> _WORK ORDER_
Go through the listing below and output exactly the line with "Obligations.StoreIntoTheNextInstructionIsFetched := by", the line with "theorem opNN_toNat (w", and each line between; omit the rest.

> _THE DATA_
★ ★ ★ ★ ★

/-- Settles O8: the raise at `beginStep` is one at the state with the boot window closed, since a raise writes `DREW`. -/
theorem outOfRangeFetchHalts : Obligations.OutOfRangeFetchHalts := by
  intro s hs hpc
  have hword := s.pc.isLt
  rw [stepEvent_running hs, cycle_outOfRange (s := s.beginStep) hpc]
  exact halts_raise { s with bootOpen := false } .outOfBounds 0 (show max s.pc.toNat 0x1000 < 2 ^ 17 by omega)

end Sys2Proof.Machine
end

section
/-! PROOF of O31 and O53: what the instructions do to memory, and a store into the next instruction. -/

namespace Sys2Proof.Machine

variable {s t : State}

/-- An instruction keeps memory, or is an FX33 or FX55 that has stored its bytes at `I` (R79). -/
theorem exec_mem_cases {i : Instr} (h : exec i s = .next t) :
    t.mem = s.mem ∨
    (∃ x, i = .ldBVx x ∧ t = (s.storeBytes s.i.toNat (bcdDigits (s.reg x))).advance) ∨
    ∃ x, i = .ldMemVx x ∧ t = (s.storeBytes s.i.toNat (s.regsUpTo x)).advance := by
  cases i with
  | ldBVx x =>
    rcases s.access_cases h with ⟨_, rfl⟩ | ⟨_, _, rfl⟩
    · exact .inr (.inl ⟨x, rfl, rfl⟩)
    · exact .inl rfl
  | ldMemVx x =>
    rcases s.access_cases h with ⟨_, rfl⟩ | ⟨_, _, rfl⟩
    · exact .inr (.inr ⟨x, rfl, rfl⟩)
    · exact .inl rfl
  | drwVxVyN x y n | ldVxMem x => rcases s.access_cases h with ⟨_, rfl⟩ | ⟨_, _, rfl⟩ <;> exact .inl rfl
  | call nnn => rcases exec_call_cases h with rfl | ⟨_, rfl⟩ <;> exact .inl rfl
  | ret => rcases exec_ret_cases h with rfl | ⟨_, rfl⟩ <;> exact .inl rfl
  | rndVxNn x nn => cases h; exact .inl s.dropRnd_mem
  | _ => cases h; exact .inl rfl

/-- A byte that the update of a store instruction changes is one of those stored. -/
theorem State.stored_of_readByte_ne {a q : Nat} {bs : List Byte}
    (h : (s.storeBytes a bs).advance.readByte q ≠ s.readByte q) : a ≤ q ∧ q < a + bs.length :=
  by_contra fun hq => h (s.readByte_storeBytes_other bs hq)

/-- Settles O53: a byte can change only under the two stores, and there only among the stored ones. -/
theorem memoryWrittenOnlyByStores : Obligations.MemoryWrittenOnlyByStores := by
  intro i s t a h hne
  rcases exec_mem_cases h with hmem | ⟨x, rfl, rfl⟩ | ⟨x, rfl, rfl⟩
  · obtain ⟨-, hconfig, -, -⟩ := exec_environment h
    exact absurd (State.readByte_congr hmem hconfig a) hne
  · obtain ⟨hlo, hhi⟩ := State.stored_of_readByte_ne hne
    have hlen : (bcdDigits (s.reg x)).length = 3 := rfl
    exact ⟨x, .inl ⟨rfl, hlo, by omega⟩⟩
  · obtain ⟨hlo, hhi⟩ := State.stored_of_readByte_ne hne
    rw [s.regsUpTo_length] at hhi
    exact ⟨x, .inr ⟨rfl, hlo, by omega⟩⟩

/-- An FX55 whose bytes are in range stores `V[0]` .. `V[X]` and advances (R204). -/
theorem exec_ldMemVx_ok {x : Reg} (h : s.i.toNat + x.val ≤ 0xFFF) :
    exec (.ldMemVx x) s = .next (s.storeBytes s.i.toNat (s.regsUpTo x)).advance :=
  s.access_ok (.inr (by simp only [memSize]; omega)) _

/-- After that store `V[k]` stands at `I + k` (R204). -/
theorem State.readByte_storeBytes_regsUpTo {x k : Reg} (hm : s.memOk) (h : s.i.toNat + x.val ≤ 0xFFF) (hk : k ≤ x) :
    (s.storeBytes s.i.toNat (s.regsUpTo x)).readByte (s.i.toNat + k.val) = s.reg k := by
  have hkx : k.val ≤ x.val := hk
  have hlen := s.regsUpTo_length x
  rw [s.readByte_storeBytes hm _ (by simp only [memSize]; omega), if_pos (by omega), Nat.add_sub_cancel_left,
    s.regsUpTo_getD hk]

/-- Settles O31: the store begins at the new `PC`, so the fetch there reads its first two bytes. -/
theorem storeIntoTheNextInstructionIsFetched : Obligations.StoreIntoTheNextInstructionIsFetched := by
  intro x s hm hx hi hrange
  have hpc : (s.pc + 2).toNat = s.pc.toNat + 2 := BitVec.toNat_add_of_lt (show s.pc.toNat + 2 < 2 ^ 16 by omega)
  have hin : s.i.toNat + x.val ≤ 0xFFF := by rw [hi, hpc]; exact hrange
  refine ⟨_, exec_ldMemVx_ok hin, rfl, ?_⟩
  have hread (k : Reg) (hk : k ≤ x) :
      (s.storeBytes s.i.toNat (s.regsUpTo x)).readByte ((s.pc + 2).toNat + k.val) = s.reg k := by
    rw [← hi]; exact State.readByte_storeBytes_regsUpTo hm hin hk
  rw [State.fetch_ok _ (show (s.pc + 2).toNat ≤ 0xFFE by omega)]
  exact congrArg Except.ok (congrArg₂ wordOfBytes (hread 0 (Fin.zero_le x)) (hread 1 hx))

end Sys2Proof.Machine
end

section
/-! PROOF of O1 to O5: the encoder is the inverse of the decoder (R104, R110), and the illegal words (R106). -/

namespace Sys2Proof

variable {w : Word} {i : Instr}

/-! ### The fields as numbers -/

theorem opClass_lt (w : Word) : opClass w < 16 := Nat.div_lt_of_lt_mul w.isLt

theorem opN_lt (w : Word) : opN w < 16 := Nat.mod_lt _ (by decide)

theorem opNNN_toNat (w : Word) : (opNNN w).toNat = w.toNat % 0x1000 := BitVec.toNat_setWidth ..

theorem opNN_toNat (w : Word) : (opNN w).toNat = w.toNat % 0x100 := BitVec.toNat_setWidth ..

/-- A word of class 0 is its `NNN` field. -/
theorem eq_ofNat_of_opClass_zero {n : Nat} (hc : opClass w = 0) (hn : (opNNN w).toNat = n) :
    BitVec.ofNat 16 n = w := by
  have hw := fmtNNN_fields w hc
  rwa [fmtNNN, Nat.zero_mul, Nat.zero_add, hn] at hw

/-! ### From the instruction to the word and back -/

/-- The decoder reads from each format of R102 the fields the encoder put there. -/
theorem decodeWord_encode (h : i.wellFormed = true) : decodeWord (encode i) = .ok i := by
  cases i with
  | cls | ret => rfl
  | jp nnn | call nnn | ldINnn nnn | jpV0Nnn nnn => simp [encode, decodeWord, opClass_fmtNNN, opNNN_fmtNNN]
  | seVxNn x nn | sneVxNn x nn | ldVxNn x nn | addVxNn x nn | rndVxNn x nn =>
    simp [encode, decodeWord, opClass_fmtXNN, opX_fmtXNN, opNN_fmtXNN]
  | seVxVy x y | ldVxVy x y | orVxVy x y | andVxVy x y | xorVxVy x y | addVxVy x y | subVxVy x y | shrVxVy x y
  | subnVxVy x y | shlVxVy x y | sneVxVy x y =>
    simp [encode, decodeWord, opClass_fmtXYN, opX_fmtXYN, opY_fmtXYN, opN_fmtXYN]
  | drwVxVyN x y n =>
    have hn : n % 16 = n := Nat.mod_eq_of_lt (Nat.lt_succ_of_le (of_decide_eq_true h))
    simp [encode, decodeWord, opClass_fmtXYN, opX_fmtXYN, opY_fmtXYN, opN_fmtXYN, hn]
  | skpVx x | sknpVx x | ldVxDt x | ldVxK x | ldDtVx x | ldStVx x | addIVx x | ldFVx x | ldBVx x | ldMemVx x
  | ldVxMem x =>
    simp [encode, decodeWord, fmtXF_eq_fmtXNN, opClass_fmtXNN, opX_fmtXNN, opNN_fmtXNN]

theorem decode_encodeBytes (h : i.wellFormed = true) (rest : List Byte) :
    decode (encodeBytes i ++ rest) = .ok (i, rest) := by
  rw [encodeBytes, decode_bytesOfWord, decodeWord_encode h]; rfl

theorem decodeTableWord_encode (h : i.wellFormed = true) : decodeTableWord 16 (encode i).toNat = some i := by
  have hw : BitVec.ofNat 16 ((encode i).toNat % 2 ^ 16) = encode i := by
    rw [Nat.mod_eq_of_lt (encode i).isLt, BitVec.ofNat_toNat, BitVec.setWidth_eq]
  have hd : decode (bytesOfWord (encode i)) = .ok (i, []) := by
    rw [← List.append_nil (bytesOfWord _)]; exact decode_encodeBytes h []
  simp only [decodeTableWord, hw, hd]

/-- Settles O3: the word, its bytes and the table's number are three readings of `decodeWord_encode`. -/
theorem decodeOfEncodeIsTheInstruction : Obligations.DecodeOfEncodeIsTheInstruction :=
  fun _ h => ⟨decodeWord_encode h, decode_encodeBytes h, decodeTableWord_encode h⟩

/-! ### From the word to the instruction and back -/

/-- The six rows of the table of illegal words (R106), in the fields of R101. -/
def IllegalWord (w : Word) : Prop :=
  (opClass w = 0x0 ∧ (opNNN w).toNat ∉ [0x0E0, 0x0EE]) ∨
  (opClass w = 0x5 ∧ opN w ≠ 0) ∨
  (opClass w = 0x8 ∧ opN w ∈ [0x8, 0x9, 0xA, 0xB, 0xC, 0xD, 0xF]) ∨
  (opClass w = 0x9 ∧ opN w ≠ 0) ∨
  (opClass w = 0xE ∧ (opNN w).toNat ∉ [0x9E, 0xA1]) ∨
  (opClass w = 0xF ∧ (opNN w).toNat ∉ [0x07, 0x0A, 0x15, 0x18, 0x1E, 0x29, 0x33, 0x55, 0x65])

/-- What decoding `w` can answer: an instruction that `w` encodes, or for an illegal word the error that names it. -/
inductive DecodeAnswer (w : Word) : Except DecodeError Instr → Prop
  | instr {i : Instr} (hwf : i.wellFormed = true) (hw : encode i = w) : DecodeAnswer w (.ok i)
  | illegal (h : IllegalWord w) : DecodeAnswer w (.error (.unknownInstruction w))

/-- One walk through the opcode map: in the case `h_k` of the outer split the class is `k - 1`, and the inner splits are
on the sub-function. Each row rebuilds the word from its fields; what falls through all rows of a class is illegal. -/
theorem decodeWord_answer (w : Word) : DecodeAnswer w (decodeWord w) := by
  have hn := opN_lt w
  unfold decodeWord
  split
  case h_1 hc =>
    split
    case h_1 hf | h_2 hf => exact .instr rfl (eq_ofNat_of_opClass_zero hc hf)
    case h_3 => exact .illegal (by grind [IllegalWord])
  case h_2 hc | h_3 hc | h_11 hc | h_12 hc => exact .instr rfl (fmtNNN_fields w hc)
  case h_4 hc | h_5 hc | h_7 hc | h_8 hc | h_13 hc => exact .instr rfl (fmtXNN_fields w hc)
  case h_6 hc | h_10 hc =>
    split
    case h_1 hf => exact .instr rfl (fmtXYN_fields w hc hf)
    case h_2 => exact .illegal (by grind [IllegalWord])
  case h_9 hc =>
    split
    case h_10 => exact .illegal (by grind [IllegalWord])
    all_goals next hf => exact .instr rfl (fmtXYN_fields w hc hf)
  case h_14 hc => exact .instr (decide_eq_true (Nat.le_of_lt_succ hn)) (fmtXYN_fields w hc rfl)
  case h_15 hc =>
    split
    case h_3 => exact .illegal (by grind [IllegalWord])
    all_goals next hf => exact .instr rfl (fmtXF_fields w hc hf)
  case h_16 hc =>
    split
    case h_10 => exact .illegal (by grind [IllegalWord])
    all_goals next hf => exact .instr rfl (fmtXF_fields w hc hf)
  case h_17 => exact absurd (opClass_lt w) (by grind)

/-- Decoder and encoder are inverse between the words of R104 and the well-formed instructions. -/
theorem decodeWord_eq_ok_iff : decodeWord w = .ok i ↔ i.wellFormed = true ∧ encode i = w := by
  constructor
  · intro h
    have ha := decodeWord_answer w
    rw [h] at ha
    cases ha with
    | instr hwf hw => exact ⟨hwf, hw⟩
  · rintro ⟨hwf, rfl⟩
    exact decodeWord_encode hwf

/-- Settles O4: the forward half of `decodeWord_eq_ok_iff`. -/
theorem encodeOfDecodeIsTheWord : Obligations.EncodeOfDecodeIsTheWord :=
  fun _ _ => decodeWord_eq_ok_iff.mp

/-! ### The rows of the map and the illegal words -/

/-- Settles O2: each layout of R102 is the encoder's format, so each row follows from `decodeWord_eq_ok_iff`. -/
theorem everyRowOfTheMapDecodes : Obligations.EveryRowOfTheMapDecodes := by
  refine ⟨rfl, rfl, fun nnn => ?_, fun x nn => ?_, fun x y => ?_, fun x y n => ?_, fun x => ?_⟩
  · simp [decodeWord_eq_ok_iff, Instr.wellFormed, encode, layoutNNN_eq]
  · simp [decodeWord_eq_ok_iff, Instr.wellFormed, encode, layoutXNN_eq]
  · simp [decodeWord_eq_ok_iff, Instr.wellFormed, encode, layoutXYN_eq]
  · rw [← encode_drwVxVyN]
    exact decodeWord_encode (decide_eq_true (Nat.le_of_lt_succ n.isLt))
  · simp [decodeWord_eq_ok_iff, Instr.wellFormed, encode, layoutXNN_eq, fmtXF_eq_fmtXNN]

theorem decodeWord_of_illegalWord (h : IllegalWord w) : decodeWord w = .error (.unknownInstruction w) := by
  obtain ⟨hc, hf⟩ | ⟨hc, hf⟩ | ⟨hc, hf⟩ | ⟨hc, hf⟩ | ⟨hc, hf⟩ | ⟨hc, hf⟩ := h
  case inr.inr.inl => -- class 8, whose row lists the sub-functions
    simp only [List.mem_cons, List.not_mem_nil, or_false] at hf
    rcases hf with hf | hf | hf | hf | hf | hf | hf <;> simp [decodeWord, hc, hf]
  all_goals simp_all [decodeWord]

theorem decodeWord_eq_unknown_iff : decodeWord w = .error (.unknownInstruction w) ↔ IllegalWord w := by
  refine ⟨fun h => ?_, decodeWord_of_illegalWord⟩
  have ha := decodeWord_answer w
  rw [h] at ha
  cases ha with
  | illegal hw => exact hw

theorem decodeWord_total (w : Word) : decodeWord w = .error (.unknownInstruction w) ∨ ∃ i, decodeWord w = .ok i := by
  have ha := decodeWord_answer w
  generalize decodeWord w = r at ha ⊢
  cases ha with
  | instr => exact .inr ⟨_, rfl⟩
  | illegal => exact .inl rfl

/-- Settles O5: the table's numbers are the fields of `IllegalWord`. -/
theorem illegalWordsExactly : Obligations.IllegalWordsExactly := by
  intro w
  refine ⟨decodeWord_total w, decodeWord_eq_unknown_iff.trans ?_⟩
  rw [← opNNN_toNat, ← opNN_toNat]
  exact Iff.rfl

/-- Settles O1: each of the twelve words is decoded by evaluation. -/
theorem specWordsDecode : Obligations.SpecWordsDecode := by
  unfold Obligations.SpecWordsDecode; decide

end Sys2Proof
end

section
/-! PROOF of O10: a `Step` of a core that is not `Running`. -/

namespace Sys2Proof.Machine

variable {s : State}

/-- With the boot window closed, beginning a `Step` clears `DREW` and nothing else (R131). -/
theorem State.beginStep_of_bootOpen_false (h : s.bootOpen = false) : s.beginStep = { s with drew := false } := by
  simp only [State.beginStep, h]

/-- Settles O10: outside `Running` the boot window is closed. -/
theorem stepDoesNothingUnlessRunning : Obligations.StepDoesNothingUnlessRunning := by
  intro s hi hs
  have hnr : s.status ≠ .running := by rcases hs with hs | hs <;> simp [hs]
  have hb : s.bootOpen = false := Bool.eq_false_iff.mpr (mt hi.running_of_bootOpen hnr)
  rw [stepEvent_notRunning hnr, State.beginStep_of_bootOpen_false hb]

★ ★ ★ ★ ★

> _OUTPUT FOR THIS TASK_
theorem storeIntoTheNextInstructionIsFetched : Obligations.StoreIntoTheNextInstructionIsFetched := by
  intro x s hm hx hi hrange
  have hpc : (s.pc + 2).toNat = s.pc.toNat + 2 := BitVec.toNat_add_of_lt (show s.pc.toNat + 2 < 2 ^ 16 by omega)
  have hin : s.i.toNat + x.val ≤ 0xFFF := by rw [hi, hpc]; exact hrange
  refine ⟨_, exec_ldMemVx_ok hin, rfl, ?_⟩
  have hread (k : Reg) (hk : k ≤ x) :
      (s.storeBytes s.i.toNat (s.regsUpTo x)).readByte ((s.pc + 2).toNat + k.val) = s.reg k := by
    rw [← hi]; exact State.readByte_storeBytes_regsUpTo hm hin hk
  rw [State.fetch_ok _ (show (s.pc + 2).toNat ≤ 0xFFE by omega)]
  exact congrArg Except.ok (congrArg₂ wordOfBytes (hread 0 (Fin.zero_le x)) (hread 1 hx))

end Sys2Proof.Machine
end

section
/-! PROOF of O1 to O5: the encoder is the inverse of the decoder (R104, R110), and the illegal words (R106). -/

namespace Sys2Proof

variable {w : Word} {i : Instr}

/-! ### The fields as numbers -/

theorem opClass_lt (w : Word) : opClass w < 16 := Nat.div_lt_of_lt_mul w.isLt

theorem opN_lt (w : Word) : opN w < 16 := Nat.mod_lt _ (by decide)

theorem opNNN_toNat (w : Word) : (opNNN w).toNat = w.toNat % 0x1000 := BitVec.toNat_setWidth ..

theorem opNN_toNat (w : Word) : (opNN w).toNat = w.toNat % 0x100 := BitVec.toNat_setWidth ..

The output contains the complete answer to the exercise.